> [WHAT YOU ARE ASKED TO DO]: Look for the line that has "i => !(k.getK ka).getLsbD i)" in the material below; please repeat it and every line after it, exactly, up to and including the line that has "lanes' bits. -/", and nothing else.

> [RECORDS FOR THE TASK]:
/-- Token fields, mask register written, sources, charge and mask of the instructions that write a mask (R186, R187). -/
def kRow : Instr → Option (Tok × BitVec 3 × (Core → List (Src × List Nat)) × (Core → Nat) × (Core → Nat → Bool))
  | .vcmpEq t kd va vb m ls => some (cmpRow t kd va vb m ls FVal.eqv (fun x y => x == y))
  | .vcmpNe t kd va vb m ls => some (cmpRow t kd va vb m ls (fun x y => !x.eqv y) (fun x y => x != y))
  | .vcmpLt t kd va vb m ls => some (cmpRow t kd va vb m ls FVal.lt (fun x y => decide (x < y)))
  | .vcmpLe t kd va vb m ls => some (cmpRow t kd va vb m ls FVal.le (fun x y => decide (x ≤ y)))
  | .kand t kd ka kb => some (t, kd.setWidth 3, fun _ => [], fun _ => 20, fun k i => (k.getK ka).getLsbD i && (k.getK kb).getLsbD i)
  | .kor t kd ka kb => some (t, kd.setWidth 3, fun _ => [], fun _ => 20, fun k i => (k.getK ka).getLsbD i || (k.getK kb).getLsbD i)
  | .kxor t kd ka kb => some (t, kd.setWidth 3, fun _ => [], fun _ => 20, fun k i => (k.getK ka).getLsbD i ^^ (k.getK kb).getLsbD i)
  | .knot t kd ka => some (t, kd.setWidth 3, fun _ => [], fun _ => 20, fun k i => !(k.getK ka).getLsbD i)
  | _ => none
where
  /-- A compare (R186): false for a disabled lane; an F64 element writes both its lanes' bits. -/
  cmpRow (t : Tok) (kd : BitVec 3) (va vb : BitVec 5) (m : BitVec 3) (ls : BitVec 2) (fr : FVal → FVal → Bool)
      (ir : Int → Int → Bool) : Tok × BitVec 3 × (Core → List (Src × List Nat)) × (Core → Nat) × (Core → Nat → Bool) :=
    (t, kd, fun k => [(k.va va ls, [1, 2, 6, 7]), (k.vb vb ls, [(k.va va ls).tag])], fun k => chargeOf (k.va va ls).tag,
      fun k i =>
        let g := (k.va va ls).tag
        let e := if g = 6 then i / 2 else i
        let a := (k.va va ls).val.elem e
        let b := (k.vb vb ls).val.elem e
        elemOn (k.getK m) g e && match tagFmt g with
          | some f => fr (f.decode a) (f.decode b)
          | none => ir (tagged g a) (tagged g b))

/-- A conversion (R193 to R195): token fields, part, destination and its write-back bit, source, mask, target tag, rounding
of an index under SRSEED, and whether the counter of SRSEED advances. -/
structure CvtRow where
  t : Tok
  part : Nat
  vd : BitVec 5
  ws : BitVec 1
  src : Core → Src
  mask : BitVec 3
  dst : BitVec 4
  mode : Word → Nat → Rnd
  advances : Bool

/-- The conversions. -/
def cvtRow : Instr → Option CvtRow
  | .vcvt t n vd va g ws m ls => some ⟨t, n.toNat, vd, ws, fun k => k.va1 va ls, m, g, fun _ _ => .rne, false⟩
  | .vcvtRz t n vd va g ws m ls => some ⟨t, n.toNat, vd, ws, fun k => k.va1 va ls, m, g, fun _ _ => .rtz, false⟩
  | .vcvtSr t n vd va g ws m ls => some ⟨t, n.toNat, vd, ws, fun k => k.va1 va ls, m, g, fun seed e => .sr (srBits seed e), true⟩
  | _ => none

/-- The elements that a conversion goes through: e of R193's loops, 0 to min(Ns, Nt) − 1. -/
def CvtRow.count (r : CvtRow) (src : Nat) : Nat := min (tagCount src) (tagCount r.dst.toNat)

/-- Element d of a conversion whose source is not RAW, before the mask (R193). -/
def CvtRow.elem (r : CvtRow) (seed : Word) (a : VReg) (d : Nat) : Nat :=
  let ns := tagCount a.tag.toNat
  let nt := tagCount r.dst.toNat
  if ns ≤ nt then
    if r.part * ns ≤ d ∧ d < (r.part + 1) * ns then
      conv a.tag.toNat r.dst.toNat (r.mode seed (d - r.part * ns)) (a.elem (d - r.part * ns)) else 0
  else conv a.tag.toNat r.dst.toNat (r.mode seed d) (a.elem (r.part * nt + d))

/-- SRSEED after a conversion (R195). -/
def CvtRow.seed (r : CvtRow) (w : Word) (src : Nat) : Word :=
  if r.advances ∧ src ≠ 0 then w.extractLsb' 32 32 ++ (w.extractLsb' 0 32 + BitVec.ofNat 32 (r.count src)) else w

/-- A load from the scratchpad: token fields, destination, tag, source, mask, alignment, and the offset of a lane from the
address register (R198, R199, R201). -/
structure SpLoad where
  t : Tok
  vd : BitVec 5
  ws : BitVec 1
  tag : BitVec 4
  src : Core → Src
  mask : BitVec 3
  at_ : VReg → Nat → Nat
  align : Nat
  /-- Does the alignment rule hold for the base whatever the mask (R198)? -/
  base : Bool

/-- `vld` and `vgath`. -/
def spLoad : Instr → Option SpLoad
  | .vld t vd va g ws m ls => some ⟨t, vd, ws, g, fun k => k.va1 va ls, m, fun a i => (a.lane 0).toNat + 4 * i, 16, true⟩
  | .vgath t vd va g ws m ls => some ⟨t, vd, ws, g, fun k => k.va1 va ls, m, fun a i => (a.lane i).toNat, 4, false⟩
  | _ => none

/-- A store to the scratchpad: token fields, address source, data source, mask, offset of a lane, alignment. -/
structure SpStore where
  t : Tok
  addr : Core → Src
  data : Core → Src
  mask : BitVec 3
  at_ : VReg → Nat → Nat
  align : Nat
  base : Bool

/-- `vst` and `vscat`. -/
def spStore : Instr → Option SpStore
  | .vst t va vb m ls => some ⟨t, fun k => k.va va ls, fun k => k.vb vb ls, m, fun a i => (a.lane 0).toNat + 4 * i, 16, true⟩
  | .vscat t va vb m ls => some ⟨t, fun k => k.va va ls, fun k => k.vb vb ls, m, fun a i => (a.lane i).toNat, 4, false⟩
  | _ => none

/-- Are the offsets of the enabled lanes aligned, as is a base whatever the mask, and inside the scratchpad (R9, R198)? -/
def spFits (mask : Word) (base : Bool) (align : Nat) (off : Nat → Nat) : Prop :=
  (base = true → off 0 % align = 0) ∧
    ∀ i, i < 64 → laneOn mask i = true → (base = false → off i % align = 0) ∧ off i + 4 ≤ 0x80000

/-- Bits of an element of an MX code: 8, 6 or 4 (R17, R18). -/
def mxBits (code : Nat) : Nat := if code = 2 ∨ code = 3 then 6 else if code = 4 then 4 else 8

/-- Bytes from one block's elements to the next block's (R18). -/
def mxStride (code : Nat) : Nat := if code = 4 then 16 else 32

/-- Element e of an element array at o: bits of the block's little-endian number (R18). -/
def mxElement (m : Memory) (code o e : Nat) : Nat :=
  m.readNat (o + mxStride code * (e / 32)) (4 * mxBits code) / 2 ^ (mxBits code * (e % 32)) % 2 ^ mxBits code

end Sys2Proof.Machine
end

> [RESPONSE FOR THIS EXERCISE]:
  | .knot t kd ka => some (t, kd.setWidth 3, fun _ => [], fun _ => 20, fun k i => !(k.getK ka).getLsbD i)
  | _ => none
where
  /-- A compare (R186): false for a disabled lane; an F64 element writes both its lanes' bits. -/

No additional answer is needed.